Functionality includes:

  • generate QC plots for the data:

    • Scatter plot within condition
    • CV for each condition if N > 2 and overall.
    • Distribution plot for each file - violin plot or density,
      • Densities within condition - before and after normalization
      • compare condition with common density for each condition - before and after normalization
    • clustering on not normalized and normalized data with condition labels
      • specify which variables to encode - work out how to encode - color scheme.
  • Data preprocessing:

    • data filtering
      • top X transitions, top X precursors
      • correlation
      • NA counting and removal, globally and per condition.
      • top N precursors, peptides per protein
      • min X precursors per protein
      • for DIA data - Q value filtering using 2 thresholds.
    • data aggregation (protein from precursors, and precursors from transitions)
      • sum, mean median
    • data normalization
      • vsn
      • median
      • median and variance
      • quantile
    • missing value imputation - must be used if aggregating is enabled

      • row mean and column mean imputation
      • linear regression
      • min 15% imputation
  • Data modeling:

    • ANOVA
    • linear models
    • mixed linear models
    • external packages like limma and msqrob (eventually MSStats) on the data.
  • Visualization of modeling results.

    • Global for all proteins:
      • ma plot for each comparison - color code p-values?
      • volcano plot for each comparison (p-values, adjusted p-values)
      • scatterplot to compare fold changes
      • distribution of p-values
      • distribution of adjusted p-values (FDR)
    • Local (for each protein)
      • boxplot for each protein (unpaired)
      • line plot showing all transitions.

implementation

  • Use long format (tibble) as long as possible and implement functions to switch from wide to long.
  • methods work on tibble's and should support magrittr operator

Protein inference problem

We measure precursor but the subject is proteins. Precursors can be grouped in proteins. Either, unambiguously no conflicting peptide protein assignments.
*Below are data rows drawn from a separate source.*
/-- Every check of R41 that does not depend on the verb's own arguments and state passes for a clause with the need
`n`, in a tick that is no arbitration tick (R367): the frame (R14, R57, R72, R75, R85), authentication (R72, R74), lane hint,
personalisation and tamper hold (R66, R343, R357), the seed, the credit of R51 and the demand test of R42; and a core has opened
the payload of a sealed clause (R292). -/
def Clause.clear (k : Clause) (n : Need) (s : State) : Bool :=
  k.latched s && !s.arbitrationTick && !k.duplicate (k.held s) && !(k.held s).openingLost k.head && !outerBad k.head (k.opened s) &&
    !(k.opened s == .fails) && !authBad k.head (k.opened s) (k.counted s) && !stateBad k.head (k.counted s) &&
    !(verbSeeded k.verb && !(k.counted s).seeded) && !budgetBad k.head s.tick n (k.counted s)

/-- The state in which an admitted clause runs: its need entered in the ledgers (R42), the clause outstanding on its
port (R60, R65). -/
def Clause.begun (k : Clause) (n : Need) (s : State) : State :=
  ((k.counted s).bookNeed s.tick k.head.prio n).onPort k.hdr.port
    (Port.enter (k.head.entry (k.opened s).sess s.tick s.orderNo))

/-- LANE_HINT is set (Table 03.5, R66). -/
def Clause.hint (k : Clause) : Bool := hdrHint k.hdr

/-- The clause as it waits for the commit phase, with what the outside world supplies to it. -/
def Clause.queued (k : Clause) (n : Need) (sup : Supplied) (s : State) : Queued :=
  ⟨k.ticket s, k.args, sup, k.head.prio, s.tick, s.tick + n.deadline - 1, none⟩

/-- What becomes of an admitted clause from the state `b`: it runs, or, with LANE_HINT set, waits for the commit phase in which
it then runs, since a lane lost in this tick still refuses it (R66, R373; log entry 9). -/
def Clause.goesFrom (k : Clause) (b : State) (n : Need) (sup : Supplied) (run : Ticket → State → State) (s : State) : State :=
  if k.hint then { b with work := b.work ++ [k.queued n sup s] } else run (k.ticket s) b

/-- The same from the state in which admission leaves the device. -/
def Clause.goes (k : Clause) (n : Need) (sup : Supplied) (run : Ticket → State → State) (s : State) : State :=
  k.goesFrom (k.begun n s) n sup run s

/-- The state after an admission that may reserve an entropy block (R329, R342). -/
def Clause.reserved (k : Clause) (n : Need) (s : State) : State := (k.begun n s).reserveFor k.verb k.args (k.ticket s)

/-- What becomes of an admitted clause that draws random values: one that has run draws anew when its tick is not published
(R322). -/
def Clause.draws (k : Clause) (n : Need) (run : Ticket → State → State) (s : State) : State :=
  k.goesFrom (k.reserved n s) n .nothing
    (fun tk b => let r := run tk b; { r with drawn := r.drawn ++ [k.queued n .nothing s] }) s

/-- Work that needs the hash engine: once its operation has used up its attempts it ends with FAULT_RETRY_EXHAUSTED (R304). -/
def hashedRun (run : Ticket → State → State) (tk : Ticket) (b : State) : State :=
  if b.cipher.hashExhausted then State.reply { b with cipher := { b.cipher with hashExhausted := false } } tk 0x33 []
  else run tk b

/-- The same for work that needs an AES operation (R292). -/
def aesRun (run : Ticket → State → State) (tk : Ticket) (b : State) : State :=
  if b.cipher.loses (.clause tk.order) then (b.tookLoss (.clause tk.order)).reply tk 0x33 [] else run tk b

/-- The same for work that makes a signature (R303). -/
def signedRun (run : Ticket → State → State) (tk : Ticket) (b : State) : State :=
  if b.cipher.eccExhausted then State.reply { b with cipher := { b.cipher with eccExhausted := false } } tk 0x33 []
  else run tk b
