/-- ATLAS_LOAD: BEGIN clears the atlas area of the configuration stage and writes the new header; POINTS stores its
records; both report how many points are loaded (R190). Completes (concludes `exec c s = .next t`): atlasLoadBegin,
atlasLoadPoints. -/
def Sys2Proof.Claim.AtlasLoadStages : Prop :=
  ∀ (h : Hdr) (args : Bytes) (s : State),
    let n : Need := { lane := 60, deadline := 8 }
    let k : Byte → Clause := fun op => ⟨0x24, h, op :: args⟩
    let stage : State → Mem := fun b => b.cfg.stage.getD b.cfg.cur
    let pts := oct args 1
    (args.length = 35 → slice args 0 3 = [0#8, 0#8, 0#8] → atlasHeaderOk (args.drop 3) = true → (k 0).clear n s = true →
      let m : State → Mem := fun b => ((stage b).clear 0x1000 0x5420).writeBytes 0x1000 (args.drop 3)
      exec (.atlasLoadBegin h args) s = .next ((k 0).goes n .nothing (fun tk b =>
        ({ b with
            cfg := { b.cfg with stage := some (m b) }
            prot := { b.prot with atlasBegun := true, atlasLoaded := [] } } : State).done tk
          (leN 2 0 ++ leN 2 (atlasCount (m b)))) s)) ∧
    (1 ≤ pts → pts ≤ 3 → args.length = 3 + 68 * pts → byteAt args 2 = 0#8 →
      (∀ i, i < pts → atlasPointOk (slice args (3 + 68 * i) 68) = true) → s.prot.atlasBegun = true →
      oct args 0 + pts ≤ atlasCount (stage s) → (k 1).clear n s = true →
      let m : State → Mem := fun b => (stage b).writeBytes (atlasPoint (oct args 0)) (args.drop 3)
      ∃ loaded : State → List Nat,
        exec (.atlasLoadPoints h args) s = .next ((k 1).goes n .nothing (fun tk b =>
          ({ b with
              cfg := { b.cfg with stage := some (m b) }
              prot := { b.prot with atlasLoaded := loaded b } } : State).done tk
            (leN 2 (loaded b).length ++ leN 2 (atlasCount (m b)))) s) ∧
        ∀ b p, p ∈ loaded b ↔ p ∈ b.prot.atlasLoaded ∨ (oct args 0 ≤ p ∧ p < oct args 0 + pts))

/-- CONFIG_STAGE and ATLAS_LOAD: together, `ConfigStagingEdits` and `AtlasLoadStages`. Completes (concludes `exec c s
= .next t`): configStageBegin, configStageWrite, configStageDiscard, atlasLoadBegin, atlasLoadPoints. -/
def Obligations.ConfigurationIsStaged : Prop :=
  Claim.ConfigStagingEdits ∧ Claim.AtlasLoadStages

/-- CONFIG_COMMIT of a stage that passes R338 with EXPECT_SEQ the current SEQ is accepted, and at the commit phase of
its reply the new bank has the next SEQ, the tick and the stage's bytes; written to both banks it comes into force and
the stage is consumed, and a CONFIG record goes with the reply. When the second bank fails it still does, with the
other bank invalid; when the first fails nothing is committed and the clause ends with FAULT_RETRY_EXHAUSTED; a loss
of supply in between resets the device with the old configuration in force (R333, R338). What the spec leaves open
here is read as log entries 55, 82 say. Completes (concludes `exec c s = .next t`): configCommit. -/
def Sys2Proof.Claim.ConfigCommitInstallsTheStage : Prop :=
  (∀ (h : Hdr) (args : Bytes) (m : Mem) (o : BankOutcome) (s : State),
    let k : Clause := ⟨0x11, h, args⟩
    let n : Need := { lane := 2000, nvm := 144, deadline := 256 }
    k.clear n s = true → args.length = 8 → num args 4 4 = 0 → num args 0 4 = s.cfg.seq → s.cfg.stage = some m →
      configOk m = true → (s.prot.atlasBegun = true → atlasCount m ≤ s.prot.atlasLoaded.length) →
      (s.thal.cur.zeroAt 0x68 32 = true ∨ Crypto.sha256 (atlasImage m) = atlasDigest s.thal.cur) →
      s.verbUnpublished 0x11 = false →
      exec (.configCommit h args o) s = .next (k.goes n (s.cfgSupplied o) (hashedRun fun tk b =>
        (b.push (.config tk (b.cfg.stage.getD b.cfg.cur) o)).done tk []) s)) ∧
  ∀ (tk : Ticket) (m : Mem) (o : BankOutcome) (s : State), s.awake = true →
    let seq := (s.cfg.seq + 1) % 2 ^ 32
    let nb := newBank "OCFG" 65536 seq s.tick m
    let t := s.act (.config tk m o)
    (o = .ok ∨ o = .secondFails →
      t.cfg.cur = nb.img ∧ t.cfg.seq = seq ∧ t.cfg.tick = s.tick ∧ t.cfg.digest = nb.digest ∧ t.cfg.stage = none ∧
      (o = .ok → t.cfg.bank0 = nb ∧ t.cfg.bank1 = nb) ∧
      (o = .secondFails → (seq % 2 = 0 → t.cfg.bank0 = nb ∧ t.cfg.bank1.cond = .badHeader) ∧
        (seq % 2 = 1 → t.cfg.bank1 = nb ∧ t.cfg.bank0.cond = .badHeader)) ∧
      t = State.amend
        { s with
          cfg := t.cfg
          log := (s.recordReply tk 0x60 (leN 4 seq ++ leN 1 (portCode tk.port) ++ zeros 3 ++ nb.digest.take 24)).log
          prot := { s.prot with
            atlasBegun := false, atlasLoaded := [], oldTables := t.prot.oldTables
            atlasBad := !(s.thal.cur.zeroAt 0x68 32) && Crypto.sha256 (atlasImage nb.img) != atlasDigest s.thal.cur } }
        tk 0 (leN 4 seq ++ zeros 4 ++ nb.digest)) ∧
    (o = .firstFails → t = s.amend tk 0x33 []) ∧
    (o = .lostInFirst ∨ o = .lostInSecond → ∃ u : State, t = u.systemReset 2 ∧ u.cfg.cur = s.cfg.cur)

/-- CONFIG_READ returns the SEQ of the bank read, OFFSET, LEN and the bytes of the current configuration, the stage,
the current thallus or its stage, and changes nothing (R339); the counter of open values advances (log entry 12). The
header of a kind without a valid bank is not stated by the spec. The bytes are those of the image named. Completes
(concludes `exec c s = .next t`): configRead. -/
def Sys2Proof.Claim.ConfigReadReturnsBytes : Prop :=
  ∀ (h : Hdr) (args : Bytes) (s : State),
    let k : Clause := ⟨0x12, h, args⟩
    let n : Need := { lane := 30, deadline := 8 }
    let sel := oct args 0
    let off := num args 2 2
    let len := oct args 4
    let image : State → Option Mem := fun b => if sel = 0 then some b.cfg.cur else if sel = 1 then b.cfg.stage
      else if sel = 2 then some b.thal.cur else b.thal.stage
    let seq : State → Nat := fun b => if sel = 0 then b.cfg.seq else if sel = 2 then b.thal.seq else 0
    k.clear n s = true → args.length = 8 → sel ≤ 3 → byteAt args 1 = 0#8 → slice args 5 3 = [0#8, 0#8, 0#8] →
      1 ≤ len → len ≤ 200 → off + len ≤ (if sel ≤ 1 then 65536 else 8192) → (image s).isSome = true →
      ∃ bytes : State → Bytes,
        exec (.configRead h args) s = .next (k.goes n .nothing (fun tk b =>
          ({ b with freeCtr := b.freeCtr + 1 } : State).done tk
            (leN 4 (seq b) ++ slice args 2 2 ++ leN 1 len ++ [0#8] ++ bytes b)) s) ∧
        ∀ b, (bytes b).length = len ∧
          ∀ i, i < len → (if sel ≤ 1 then b.cfg.current else b.thal.current) = true ∨ 64 ≤ off + i →
            (bytes b)[i]? = some (((image b).getD []).read (off + i))

/-- A bank is valid exactly when its MAGIC, FORMAT, HEADER_CRC and BODY_DIGEST hold and, for the thallus, its SEQ is
not older than the high-water mark (R331, R332); the test reads the bytes as they now are. What the spec leaves open
here is read as log entry 35 says. -/
def Sys2Proof.Claim.BanksAreTested : Prop :=
  ∀ (k : BankKind) (hw : Nat) (damage : List (Nat × Byte)) (b : Bank),
    let size := match k with
      | .configuration => 65536
      | .thallus => 8192
    let m := damage.foldl (fun m c => if c.1 < size then m.write c.1 c.2 else m) b.img
    let t := b.tested k hw damage
    t.img = m ∧ t.seq = m.num 8 4 ∧ t.tick = m.num 12 8 ∧ t.digest = m.readBytes 20 32 ∧
    (t.cond = .valid ↔
      m.readBytes 0 4 = Crypto.ascii (bankMagic k) ∧ m.num 4 1 = 1 ∧
        m.readBytes 60 4 = Crypto.crc32cBytes (m.readBytes 0 60) ∧
        Crypto.sha256 (m.readBytes 0x40 (size - 0x40)) = m.readBytes 20 32 ∧
        (k = .thallus → serialNewer 32 hw t.seq = false))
Optionally we can allow for ambiguity, which means that a peptide can be assigned to more than one protein.

In ER it is an N:1 relationship in the unambiguous case, in the ambiguous we have an N:M relationship.
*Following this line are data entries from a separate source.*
-- ==== Sys2Proof/Laws/Discards.lean ====
section
/-! SUPPORT. What a latch phase does with the discards that wait (R34, R61, R392). -/

namespace Sys2Proof.Machine

open Sys2Proof

theorem Port.foldl_seeHeld (l : List Held) (q : Port) :
    l.foldl Port.seeHeld q =
      { q with
        newEvents := l.foldl (fun e h => e ||| bitAt h.bit true) q.newEvents
        newDiscards := q.newDiscards + l.length
        stagedNotices := q.stagedNotices ++ l.flatMap Held.notices } := by
  induction l generalizing q with
  | nil => simp
  | cons h r ih =>
    rw [List.foldl_cons, ih]
    simp [Port.seeHeld, Port.discard, Port.raise, List.append_assoc, Nat.add_comm, Nat.add_left_comm]

/-- Each frame that a reset of the SPI side cut is counted, and raises DISCARDED (R61). -/
theorem Port.countCut_eq (q : Port) :
    q.countCut =
      { q with
        cutFrames := 0
        newEvents := if q.cutFrames = 0 then q.newEvents else q.newEvents ||| bitAt 12 true
        newDiscards := q.newDiscards + q.cutFrames } := by
  have go : ∀ (n : Nat) (p : Port),
      (List.range n).foldl (fun q _ => q.discard 12) p =
        { p with
          newEvents := if n = 0 then p.newEvents else p.newEvents ||| bitAt 12 true
          newDiscards := p.newDiscards + n } := by
    intro n
    induction n with
    | zero => intro p; rfl
    | succ n ih =>
      intro p
      rw [List.range_succ, List.foldl_append, ih]
      by_cases h : n = 0 <;> simp [h, Port.discard, Port.raise, Nat.add_assoc, BitVec.or_assoc]
  rw [Port.countCut, go]

/-- Every waiting discard is counted once, its event raised and its notice staged in order; nothing else changes. -/
theorem Port.seeDiscards_eq (q : Port) :
    q.seeDiscards =
      { q with
        cutFrames := 0, held := []
        newEvents := q.held.foldl (fun e h => e ||| bitAt h.bit true)
          (if q.cutFrames = 0 then q.newEvents else q.newEvents ||| bitAt 12 true)
        newDiscards := q.newDiscards + q.cutFrames + q.held.length
        stagedNotices := q.stagedNotices ++ q.held.flatMap Held.notices } := by
  rw [Port.seeDiscards, Port.foldl_seeHeld, Port.countCut_eq]

end Sys2Proof.Machine
end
What is needed for modeling?

We want to learn about proteins, therefore the input needs to be:

  ProteinID, fixed effects, random effects, Response, Obsolete columns. 

The ProteinID is here the grouping variable. Obsolete columns can be e.g. Fasta.headers containing additional information. But obsolete can be also original intensities if transformed intensities are used.

The specification needs to be

  • subject = "ProteinID"

  • FixedEffects = c("a","b","c","d")

  • RandomEffects = c("x","y","z")

  • Response = "Intensity"

  • Formula for fixed and random effects or design matrix if only fixed effects are considered.

  • A list of contrasts.

Supported backends

  • msqrob
  • limma

How do we preprocess the data?

data normalization

Most of the normalization methods i.e. quantile or justvsn work with data in matrix format. Append transformation results to data.

Adjusting p-values

What do we need to plot?

Most of the plots will work with the long format (ggplot2) but some of the plots need the data in a wide format (e.g. pairs plot).

Diagnostic plots

  • Pairsplot within condition - works only with 2 to 4 samples. Group labels required.

  • Plot - Matrix (line) plot of transitions, peptide intensities per sample and protein. No group labels required

  • Correlation map samples.

  • Violin plot showing CV for each condition. How to interpret it in a paired experiment.

  • Pairsplot of group averages (output of modeling actually)

Visualization of modeling results.

  • Altman Bland plot - mean vs. log2 fold change ideally with the labeling of significant proteins.
  • Distribution of p-values with description.
  • Volcano plot

Is modeling diagnostics for single proteins needed?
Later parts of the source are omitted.